Ok so just applied x1 coat of Car Plan bumper wax to all four tyres!

so will report back in a week or so!:thumb:







This is what my neighbour gave me many moons ago!


----------



## Hereisphilly (Nov 17, 2014)

simon burns said:


> Ok so just applied x1 coat of Car Plan bumper wax to all four tyres!
> 
> so will report back in a week or so!:thumb:
> View attachment 46368
> ...


Remembered seeing this thread on durability, sounds like it lasts a while
http://www.detailingworld.co.uk/forum/showthread.php?t=352726


----------



## Kimo (Jun 7, 2013)

simon burns said:


> Ok so just applied x1 coat of Car Plan bumper wax to all four tyres!
> 
> so will report back in a week or so!:thumb:
> View attachment 46368
> ...


That's actually a decent product on trim, wonder what it's like on tyres lol


----------



## Liam85 (Mar 25, 2015)

I have tried a lot and I find Megs Endurance works best. I don't clean and dry my tyres every wash, except with a quick rub with the wheel mitt. So most dressings don't take well except for Endurance.


----------



## Ric325i (May 5, 2015)

+1 Gyeon tyre


----------



## christopherquin (Apr 12, 2016)

Endurance Gel for me, however as stated previously it is horribly greasy. What I do is get a cheap pack of scouring pads from the poundshop use this to apply, it gets right into the tyre and really does work much better.


----------



## Fatboy40 (Apr 15, 2013)

None lasted that long for me, but what changed this was properly cleaning my tyres first. I bought this...

http://www.cleanyourcar.co.uk/wheel.../tuf-shine-tyre-cleaning-brush/prod_1534.html

... and give them a damned good scrub with some Bilberry, then rinse and repeat, and then apply dressing, and the change was night and day. Nasty brown gunge came off of the tyres, there's a technical name for what it is (it's not 'carbon black'), and the dressing now stays on for around a week longer.

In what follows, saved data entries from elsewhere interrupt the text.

-- ==== Sys2Proof/Syntax.lean ====
section
/-!
DEFINITION. The commands of the block: one constructor of `Instr` per row of spec/opcode_table.json, with the operands
that come from outside the block (who writes, what a port receives, what a measurement reads). Everything else a
command works on is in the machine's state.
-/

namespace Sys2Proof

/-- Who makes a register or memory access (R10, R14, R158): the PCIe host, the castle, the mailbox sequencer, a host
core, a square's sequencer, or the mailbox sequencer for a partition's mailbox. The partition of a core or square is the
one the PART block assigns it to. -/
inductive Req where
  | host | castle | sequencer
  | core (c : Fin 12)
  | square (n : Fin 64)
  | part (p : Fin 8)
  deriving DecidableEq, Repr

/-- Which part of a 64-bit register a write carries (R10): the whole register, or a 32-bit store's half. -/
inductive Half where
  | both | low | high
  deriving DecidableEq, Repr

/-- The data of one register write: the half written and the 64-bit value whose half it is. -/
structure WData where
  half : Half
  value : Word
  deriving DecidableEq, Repr

/-- The register a latching time read names (R53): TB_n_NOW_SEC or PH_k_NOW. -/
inductive NowReg where
  | tb (n : Fin 8)
  | ph (k : Fin 8)
  deriving DecidableEq, Repr

/-- How the source of a timebase is lost (R34): a gPTP domain's Sync or Announce time-out or want of a grandmaster, or
1.5 s without an edge of a timebase's PPS input. -/
inductive Loss where
  | sync (d : Fin 2)
  | announce (d : Fin 2)
  | noGrandmaster (d : Fin 2)
  | pps (n : Fin 8)
  deriving DecidableEq, Repr

/-- A received Announce's priority vector (R38). -/
structure Announce where
  priority1 : Byte
  clockClass : Byte
  accuracy : Byte
  variance : BitVec 16
  priority2 : Byte
  gmId : Word
  stepsRemoved : BitVec 16
  senderPort : BitVec 80
  deriving DecidableEq, Repr

/-- A register whose ENABLE bit starts or stops a stream (R76): STREAM_s_SRC, or the control register of a port. -/
inductive StreamReg where
  | slot (s : Fin 32)
  | csi (c : Fin 16)
  | eth (p : Fin 4)
  | can (b : Fin 8)
  | spi (m : Fin 4)
  | enc (e : Fin 8)
  deriving DecidableEq, Repr

/-- A CAN or CAN FD frame as a controller receives it (the payload table of 03_ingest.md). -/
structure CanFrame where
  id : BitVec 29
  ide : Bool
  rtr : Bool
  dlc : Fin 16
  fdf : Bool
  brs : Bool
  esi : Bool
  data : List Byte
  deriving DecidableEq, Repr

/-- A message of the mesh and of the crossbar ("Message header", 06_grid.md): its header fields and its payload, whose
length is the header's LENGTH. `kind` is 0 request, 1 posted, 2 reply; `user` is USER, or ECHO in a reply. -/
structure Msg where
  dest : Nat
  destModule : Nat
  poison : Bool
  src : Nat
  srcModule : Nat
  cls : Nat
  prio : Nat
  kind : Nat
  op : Nat
  tag : Nat
  epoch : Nat
  part : Nat
  status : Nat
  channel : Nat
  user : Nat
  payload : List Byte
  deriving DecidableEq, Repr

/-- A unit that a rest tests (R161, R238, R279): a square, a plane or an engine. -/
inductive RestUnit where
  | square (n : Fin 64)
  | plane (p : Fin 32)
  | engine (e : Fin 8)
  deriving DecidableEq, Repr

/-- What the inline code finds on a line (R415, R416). -/
inductive Ecc where
  | clean | correctable | uncorrectable
  deriving DecidableEq, Repr

/-- A BAR of the endpoint (R433). -/
inductive Bar where
  | bar0 | bar2 | bar4
  deriving DecidableEq, Repr

/-- A host access through a BAR: a read of some bytes, or a write. -/
inductive BarOp where
  | read (n : Nat)
  | write (data : List Byte)
  deriving DecidableEq, Repr

/-- What a root-port device asks for (R430, R435): a read of some bytes, a write, or a message-signalled interrupt. -/
inductive DevOp where
  | read (n : Nat)
  | write (data : List Byte)
  | msi
  deriving DecidableEq, Repr

/-- A valid device context that an IOMMU holds for a requester, and the address its translation gives: none where the
translation faults (R430). -/
structure IommuHit where
  iommu : Fin 8
  addr : Option Nat
  deriving DecidableEq, Repr

/-- A Zorra link whose state changes: the module's own ZL_k, or one between two other modules, by their serials (R439). -/
inductive LinkRef where
  | own (k : Fin 4)
  | remote (a b : Nat)
  deriving DecidableEq, Repr

/-- What a link's peer tells in training (R438, R440): its SERIAL, the serials it knows, and, where it is FORMED, the member
list and the trained links of its network, by serial. -/
structure PeerHello where
  serial : Nat
  known : List Nat
  members : Option (List Nat)
  edges : List (Nat × Nat)
  deriving DecidableEq, Repr

/-- What an accepted link frame completes (R437, R438): part of a message, a whole message, or a set of serials. -/
inductive LinkData where
  | part
  | msg (m : Msg)
  | serials (l : List Nat)
  deriving DecidableEq, Repr
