-- ==== Sys2Proof/Machine/Regs.lean ====
section
/-!
DEFINITION. The control registers of the module and their fields, by the names the offset and field tables of
spec/01 to spec/16 give them (R10, "Registers" of 00_scope.md). `R.X` is the address of register X in the CSR
region, `F.X_Y` is field Y of register X. An indexed register NAME_n is a function of its index.
-/

namespace Sys2Proof
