-- ==== Sys2Proof/Machine/State.lean ====
section
/-!
DEFINITION. The state of the block, as plain data: every register in one register file keyed by its address, memory, and
the state of each unit that no register shows. State.reset is the block right after reset.
-/

namespace Sys2Proof.Machine

/-- Why a step of the block can stop with a fault. -/
inductive Fault where
  /-- Raised by no command: the spec gives every command an effect, and a module that STRAP_TEST stops (R492) is a state that
  answers nothing. Safe: nothing stops the model. -/
  | unused
  deriving DecidableEq, Repr

/-- Why a step of the block can be refused. -/
inductive Refusal where
  /-- A command whose meaning is not modelled; raised by an arm of `exec` alone. Safe: the model stops. -/
  | notModelled (mnemonic : String)
  deriving DecidableEq, Repr

/-- An event record of the event log ("Event record layout", 00_scope.md; R12). -/
structure EvRec where
  stamp : BitVec 128
  unit : Nat
  code : Nat
  sev : Nat
  part : Nat
  subject : Nat
  args : List Nat
  deriving DecidableEq, Repr

/-- The event log in the always-on memory: how many records were ever written and the newest 4,096 of them, oldest
first (R12). -/
structure EventLog where
  total : Nat
  ring : List EvRec
  deriving DecidableEq, Repr

/-- The half word kept for a requester after a low-word load: the register read and its bits [63:32] (R10). -/
structure HalfLatch where
  addr : Nat
  high : Nat
  deriving DecidableEq, Repr

/-- The epoch of a unit that answers requests, as far as no register shows it: the TIME_CLK cycle of its last increment,
and the state entry or load held until 2 µs have passed since (R19). -/
structure EpochRec where
  count : Nat
  last : Option Nat
  held : Option Nat
  heldReset : Bool
  deriving DecidableEq, Repr


/-! ### Timebases, phase domains and events (02_time.md) -/

/-- A qualification window of a timebase source (R34): cycle of its first and last observation, their number, and the
least and greatest offset seen in it, in 1/65,536 ns. -/
structure ObsWin where
  n : Nat
  first : Nat
  last : Nat
  lo : Int
  hi : Int
  off : Int
  deriving DecidableEq, Repr

/-- Timebase TB_n beyond its registers: its value in units of 2^-48 ns, the slew still pending in the same units, the
servo integral in 2^-16 RATE_ADJ units (R509), the count of consecutive observations within the lock threshold, the
cycle of the last observation the servo took, the cycle at which HOLDOVER began, and the qualification windows of gPTP
domain 0, domain 1 and the PPS input. -/
structure Tb where
  t48 : Nat
  slew : Int
  integral : Int
  lockRun : Nat
  lastObs : Option Nat
  holdStart : Nat
  win0 : ObsWin
  win1 : ObsWin
  win2 : ObsWin
  deriving DecidableEq, Repr

/-- Phase domain PH_k beyond its registers: phase in units of 2^-48 revolution (modulo 256 revolutions), the value one
cycle earlier, rate and rate_now (R42), the last observation (time in ns, value), whether the second observation is
still awaited (R506, R44), the runs of observations inside and outside LOCK_THRESHOLD, the cycle of the last
observation or of the enable, the software observation time (PH_k_SW_TIME), the line count of a camera source, and the
observations the source has delivered that the tracker has not yet acted on (time in ns, value). -/
structure Ph where
  acc : Nat
  prev : Nat
  rate : Nat
  rateNow : Nat
  last : Option (Int × Nat)
  awaitSecond : Bool
  good : Nat
  bad : Nat
  seen : Nat
  swTime : Nat
  line : Nat
  obs : List (Int × Nat)
  deriving DecidableEq, Repr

I'm using some bargain bin Muc-Off tyre gel at the moment, not great but very cheap, and I get around two weeks on an A road commute.


----------



## s70rjw (Apr 18, 2006)

I've been impressed with Tyromania from Dodo juice. Mines been on 3 weeks and car wheels have been washed 3 times together with plenty of rain. After a wipe down with a wash mitt, tyres are still nice and new looking. Tyres look new as apposed to bring when it's applied.


----------



## marco1980 (Mar 10, 2016)

christopherquin said:


> Endurance Gel for me, however as stated previously it is horribly greasy. What I do is get a cheap pack of scouring pads from the poundshop use this to apply, it gets right into the tyre and really does work much better.


Used to use these as well for applying tyre gel but found the dressing seeps to much into the foam having to throw them out after 1 use.
What I have found to be much better is the foam tile grout sponges you can get from B&Q cut into 4 . The foam is much denser than the cheap scouring pads and doesn't seep through the foam. I'm still using the 1st quarter after a couple of months use.
:thumb:


----------